James Brown: For me Seroquel has been something of a miracle drug and helpful in maintaining my sobriety. As I’m sure you already know it’s categorized as an antipsychotic and classified as a “major tranquilizer,” as opposed to the “minor tranquilizers,” typically members of the benzodiazepine family. Why Seroquel has become a drug of abuse, I have no idea, because it doesn’t get you high, at least not for me, and there’s no sense of the euphoria associated with Valium and Xanax. Why there’s this big push (all the TV ads) to prescribe it for those suffering from depression, I also have no idea, other than the obvious, which is to make the pharmaceutical companies more money. Seroquel is potent stuff, and was prescribed to me for manic-depression (I prefer this term because it more aptly describes the nature of the illness than the euphemistic “bipolar”), post-traumatic stress syndrome and mild schizophrenia.
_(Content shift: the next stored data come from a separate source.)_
/-- The scope code an instruction carries in F (Table 3.4). -/
def Instr.scopeCode : Instr → Option (BitVec 3)
  | .iadd _ _ _ _ _ => none
  | .iaddSat _ _ _ _ _ => none
  | .isub _ _ _ _ _ => none
  | .isubSat _ _ _ _ _ => none
  | .iaddImm _ _ _ _ => none
  | .iaddc _ _ _ _ _ => none
  | .isubb _ _ _ _ _ => none
  | .imul _ _ _ _ _ => none
  | .imulh _ _ _ _ _ => none
  | .imad _ _ _ _ _ => none
  | .idiv _ _ _ _ _ => none
  | .irem _ _ _ _ _ => none
  | .imin _ _ _ _ _ => none
  | .imax _ _ _ _ _ => none
  | .iabs _ _ _ => none
  | .ineg _ _ _ => none
  | .andR _ _ _ _ _ => none
  | .orR _ _ _ _ _ => none
  | .xorR _ _ _ _ _ => none
  | .andnR _ _ _ _ _ => none
  | .andImm _ _ _ _ => none
  | .isubImm _ _ _ _ => none
  | .shl _ _ _ _ _ => none
  | .shr _ _ _ _ _ => none
  | .sar _ _ _ _ _ => none
  | .rol _ _ _ _ => none
  | .shlImm _ _ _ _ _ => none
  | .shrImm _ _ _ _ _ => none
  | .sarImm _ _ _ _ _ => none
  | .rolImm _ _ _ _ => none
  | .popc _ _ _ _ => none
  | .clz _ _ _ => none
  | .ctz _ _ _ => none
  | .brev _ _ _ => none
  | .bfxN32 _ _ _ _ _ => none
  | .bfxI32 _ _ _ _ _ => none
  | .bfi _ _ _ _ _ => none
  | .iset _ _ _ _ _ _ _ => none
  | .isetImm _ _ _ _ _ _ => none
  | .isel _ _ _ _ _ => none
  | .psetAnd _ _ _ _ => none
  | .psetOr _ _ _ _ => none
  | .psetXor _ _ _ _ => none
  | .psetAndn _ _ _ _ => none
  | .mov _ _ _ _ => none
  | .movi _ _ _ => none
  | .movh _ _ _ => none
  | .lea _ _ _ _ _ => none
  | .leaImm _ _ _ _ => none
  | .gets _ _ _ => none
  | .sets _ _ _ => none
  | .sliceof _ _ _ => none
  | .fadd _ _ _ _ _ _ => none
  | .fsub _ _ _ _ _ _ => none
  | .fmul _ _ _ _ _ _ => none
  | .ffma _ _ _ _ _ _ => none
  | .fmin _ _ _ _ => none
  | .fmax _ _ _ _ => none
  | .fset _ _ _ _ _ _ => none
  | .fsel _ _ _ _ _ => none
  | .frcp _ _ _ => none
  | .frsq _ _ _ => none
  | .fsqrt _ _ _ => none
  | .fexp2 _ _ _ => none
  | .flog2 _ _ _ => none
  | .fsinp _ _ _ => none
  | .fcosp _ _ _ => none
  | .fdiv _ _ _ _ _ _ => none
  | .frnd _ _ _ _ => none
  | .dadd _ _ _ _ _ => none
  | .dmul _ _ _ _ _ => none
  | .dfma _ _ _ _ _ => none
  | .dset _ _ _ _ _ => none
  | .hpadd _ _ _ _ _ _ => none
  | .hpmul _ _ _ _ _ _ => none
  | .hpfma _ _ _ _ _ _ => none
  | .f2i _ _ _ _ _ _ => none
  | .i2f _ _ _ _ _ _ => none
  | .f2f _ _ _ _ _ _ _ => none
  | .qgrp _ _ _ _ _ => none
  | .qpack _ _ _ _ _ => none
  | .qunpk _ _ _ _ _ => none
  | .shflIdx _ _ _ _ => none
  | .shflUp _ _ _ _ => none
  | .shflDown _ _ _ _ => none
  | .shflXor _ _ _ _ => none
  | .voteAny _ _ _ => none
  | .voteAll _ _ _ => none
  | .voteBallot _ _ _ => none
  | .matchLanes _ _ _ _ => none
  | .elect _ _ => none
  | .scanAdd _ _ _ => none
  | .scanAddEx _ _ _ => none
  | .scanMin _ _ _ => none
  | .scanMax _ _ _ => none
  | .lmask _ _ => none
  | .bra _ _ _ _ => none
  | .brcAny _ _ _ _ => none
  | .brcAll _ _ _ _ => none
  | .call _ _ _ _ => none
  | .ret _ _ => none
  | .jmpv _ _ => none
  | .wbase _ _ => none
  | .nop _ => none
  | .yield _ => none
  | .exitT _ => none
  | .ld _ _ _ _ _ => none
  | .st _ _ _ _ _ => none
  | .lds _ _ _ _ _ => none
  | .sts _ _ _ _ _ => none
  | .ldaq _ _ _ _ f => some f
  | .strl _ _ _ _ f => some f
  | .atomAdd _ _ _ _ _ _ f => some f
  | .atomMin _ _ _ _ _ _ f => some f
  | .atomMax _ _ _ _ _ _ f => some f
  | .atomAddF32 _ _ _ _ _ f => some f
  | .atomAnd _ _ _ _ _ _ f => some f
  | .atomOr _ _ _ _ _ _ f => some f
  | .atomXor _ _ _ _ _ _ f => some f
  | .atomExch _ _ _ _ _ _ f => some f
  | .cas _ _ _ _ _ _ f => some f
  | .redAdd _ _ _ _ _ f => some f
  | .redAddF32 _ _ _ _ f => some f
  | .redMinI32 _ _ _ _ f => some f
  | .redMinN32 _ _ _ _ f => some f
  | .redMaxI32 _ _ _ _ f => some f
  | .redMaxN32 _ _ _ _ f => some f
  | .redAnd _ _ _ _ f => some f
  | .redOr _ _ _ _ f => some f
  | .redXor _ _ _ _ f => some f
  | .atomsAdd _ _ _ _ => none
  | .atomsMinI32 _ _ _ _ => none
  | .atomsMaxI32 _ _ _ _ => none
  | .atomsMinN32 _ _ _ _ => none
  | .atomsMaxN32 _ _ _ _ => none
  | .atomsAnd _ _ _ _ => none
  | .atomsOr _ _ _ _ => none
  | .atomsExch _ _ _ _ => none
  | .fenceAcq _ _ f => some f
  | .fenceRel _ _ f => some f
  | .fenceAr _ _ f => some f
  | .ldr _ _ _ _ _ => none
  | .preq _ _ _ => none
  | .prefL1 _ _ _ => none
  | .prefL2 _ _ _ => none
  | .prefMsc _ _ _ => none
  | .linvLine _ _ _ => none
  | .linvCore _ => none
  | .linvCluster _ => none
  | .barSync _ _ => none
  | .barArrive _ _ => none
  | .barWait _ _ => none
  | .barset _ _ _ => none
  | .gsync _ _ => none
  | .gsyncImm _ _ => none
  | .ksetImm _ _ _ => none
  | .kset _ _ _ => none
  | .waitv _ _ _ _ _ _ => none
  | .signal _ _ _ => none
  | .cpyin _ _ _ _ => none
  | .cpyout _ _ _ _ => none
  | .cpy2dIn _ _ _ _ => none
  | .cpy2dOut _ _ _ _ => none
  | .cpymc _ _ _ _ => none
  | .bobset _ _ _ => none
  | .bobwait _ _ _ _ => none
  | .bobfree _ _ => none
  | .bobq _ _ _ => none
  | .tld _ _ _ _ => none
  | .tldDr _ _ _ _ => none
  | .tst _ _ _ _ => none
  | .tstDr _ _ _ _ => none
  | .tldq _ _ _ _ _ => none
  | .tzero _ _ _ => none
  | .tmma _ _ _ _ _ _ => none
  | .tcvt _ _ _ _ _ => none
  | .tgetf _ _ _ _ => none
  | .tsetf _ _ _ _ => none
  | .tmergeI64 _ _ _ _ _ => none
  | .tmergeF64 _ _ _ _ _ => none
  | .tmergeF64Ord _ _ _ _ _ => none
  | .tmread _ _ _ _ _ => none
  | .tbfy _ _ _ _ => none
  | .tfcfg _ _ => none
  | .ttwid _ _ _ _ => none
  | .rank0 _ _ _ _ => none
  | .rank1 _ _ _ _ => none
  | .sel0 _ _ _ _ => none
  | .sel1 _ _ _ _ => none
  | .excess _ _ _ _ => none
  | .closeBr _ _ _ _ => none
  | .openBr _ _ _ _ => none
  | .enclBr _ _ _ _ => none
  | .bins _ _ _ _ => none
  | .bdel _ _ _ _ => none
  | .sreg _ _ _ => none
  | .sdrop _ _ => none
  | .sstat _ _ _ => none
  | .ssync _ _ => none
  | .nmload _ _ _ => none
  | .nmrun _ _ _ => none
  | .nmrunRet _ _ _ _ => none
  | .redNmAdd _ _ _ _ _ f => some f
  | .redNmAddF32 _ _ _ _ f => some f
  | .redNmMinI32 _ _ _ _ f => some f
  | .redNmMinN32 _ _ _ _ f => some f
  | .redNmMaxI32 _ _ _ _ f => some f
  | .redNmMaxN32 _ _ _ _ f => some f
  | .redNmOr _ _ _ _ f => some f
  | .rzero _ _ => none
  | .rcopy _ _ _ => none
  | .solicit _ _ _ _ _ f => some f
  | .reply _ _ => none
  | .cwait _ _ _ => none
  | .cpoll _ _ _ => none
  | .tdadd _ _ _ => none
  | .tddel _ _ _ => none
  | .tdmove _ _ _ _ => none
  | .launch _ _ _ _ => none
  | .intr _ _ => none
  | .trap _ _ => none
  | .tretRe _ => none
  | .tretSkip _ => none
  | .bkpt _ => none
  | .issuePly _ _ => none
  | .instructionFetch _ _ _ => none
  | .classLResult _ _ => none
  | .activeHoldExpired _ _ => none
  | .engineOperation _ => none
  | .mergeContribution _ _ => none
  | .orderedMergeApply _ => none
  | .homeSliceAccess _ _ => none
  | .writeAcknowledged _ => none
  | .mergingFill _ => none
  | .pageWalk _ _ _ => none
  | .controllerAgeCap _ => none
  | .copyRetire _ => none
  | .copyFaultStop _ => none
  | .multicastDelivery _ _ => none
  | .sucWriteMark _ _ => none
  | .splicerRepair _ => none
  | .succinctQuery _ => none
  | .stringUpdatePerform _ => none
  | .sdropPerform _ => none
  | .nmSegmentRun _ => none
  | .nmCommandRetire _ => none
  | .nmCommandFault _ => none
  | .redNmPlace _ => none
  | .rowOperationPerform _ => none
  | .channelPowerEntry _ _ => none
  | .channelWake _ _ => none
  | .channelIdleTimeout _ _ => none
  | .chpwrActive _ _ => none
  | .chpwrSelfRefresh _ _ => none
  | .chpwrPowerDown _ _ => none
  | .thermalSelfRefresh _ _ _ => none
  | .qctlWrite _ _ => none
  | .queueWatchWake _ => none
  | .recordDispatch _ => none
  | .teamPlace => none
  | .teamEnd _ => none
  | .stopReport _ => none
  | .queueManagerAccess _ => none
  | .priorityGraceExpired _ => none
  | .timeSliceExpired _ => none
  | .teamSave _ => none
  | .waitvWake _ => none
  | .waitvPoll _ => none
  | .barrierStall _ => none
  | .signalApply _ => none
  | .solicitAdmit _ _ => none
  | .responderStart _ => none
  | .responderEnd _ _ => none
  | .censusComplete _ => none
  | .forwardArrive _ => none
  | .moveRegister _ => none
  | .sourceEntryGone _ _ => none
  | .entryGone _ _ => none
  | .trootWrite _ _ => none
  | .clusownWrite _ _ => none
  | .clusterResponderTimeout _ => none
  | .ownerChangeComplete _ => none
  | .tclearWrite _ _ => none
  | .invctlWrite _ _ => none
  | .invalidationComplete _ => none
  | .fqbaseWrite _ _ => none
  | .fresRetry _ _ => none
  | .fresFail _ _ => none
  | .fresAck _ _ => none
  | .lostWrite _ => none
  | .cxlRequestTimeout _ => none
  | .cxlLinkDown => none
  | .flalenLinkDown _ => none
  | .hostMemRead _ _ => none
  | .hostMemWrite _ _ => none
  | .peerRequest _ _ _ _ => none
  | .hostSnoop _ => none
  | .corectlAttach _ _ => none
  | .corectlHalt _ _ => none
  | .corectlStep _ _ _ _ => none
  | .corectlReset _ => none
  | .corectlPgate _ _ => none
  | .coreGated _ => none
  | .coreWoken _ => none
  | .debugWindowWrite _ _ _ => none
  | .coreLost _ => none
  | .uncorrectableError _ => none
  | .correctedError _ => none
  | .selfTest _ _ => none
  | .succinctUnitFailure _ => none
  | .coldReset => none
  | .lcreqWrite _ => none
  | .mailboxBegin => none
  | .mailboxChunk => none
  | .mailboxCommit => none
  | .mailboxAbort => none
  | .tintrWrite _ _ => none
  | .evttailWrite _ => none
  | .reefStepDown => none
  | .reefStepUp => none
  | .registerWrite _ _ => none
  | .tenantClearComplete _ => none
  | .mailboxCommandComplete => none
It took my nervous system about a week or better to adjust, with side effects of blurred vision and garbled speech, but once the sides passed the drug made a major difference in my ability to sleep without the nightmares that have plagued me for many, many years. Also, it made a big difference with the mania aspect of my mental illness, keeping my system at a relatively even keel, but I can only take it at night. If I use it during the day, I can’t function well, I can’t think clearly or quickly, and I have to be focused when I teach and write.  For depression, I use Wellbutrin, which is effective for me.  Again, I don’t understand, or agree, with the aggressive marketing of Seroquel.  It’s nothing to mess around with and should only be taken if absolutely necessary for ones mental stability.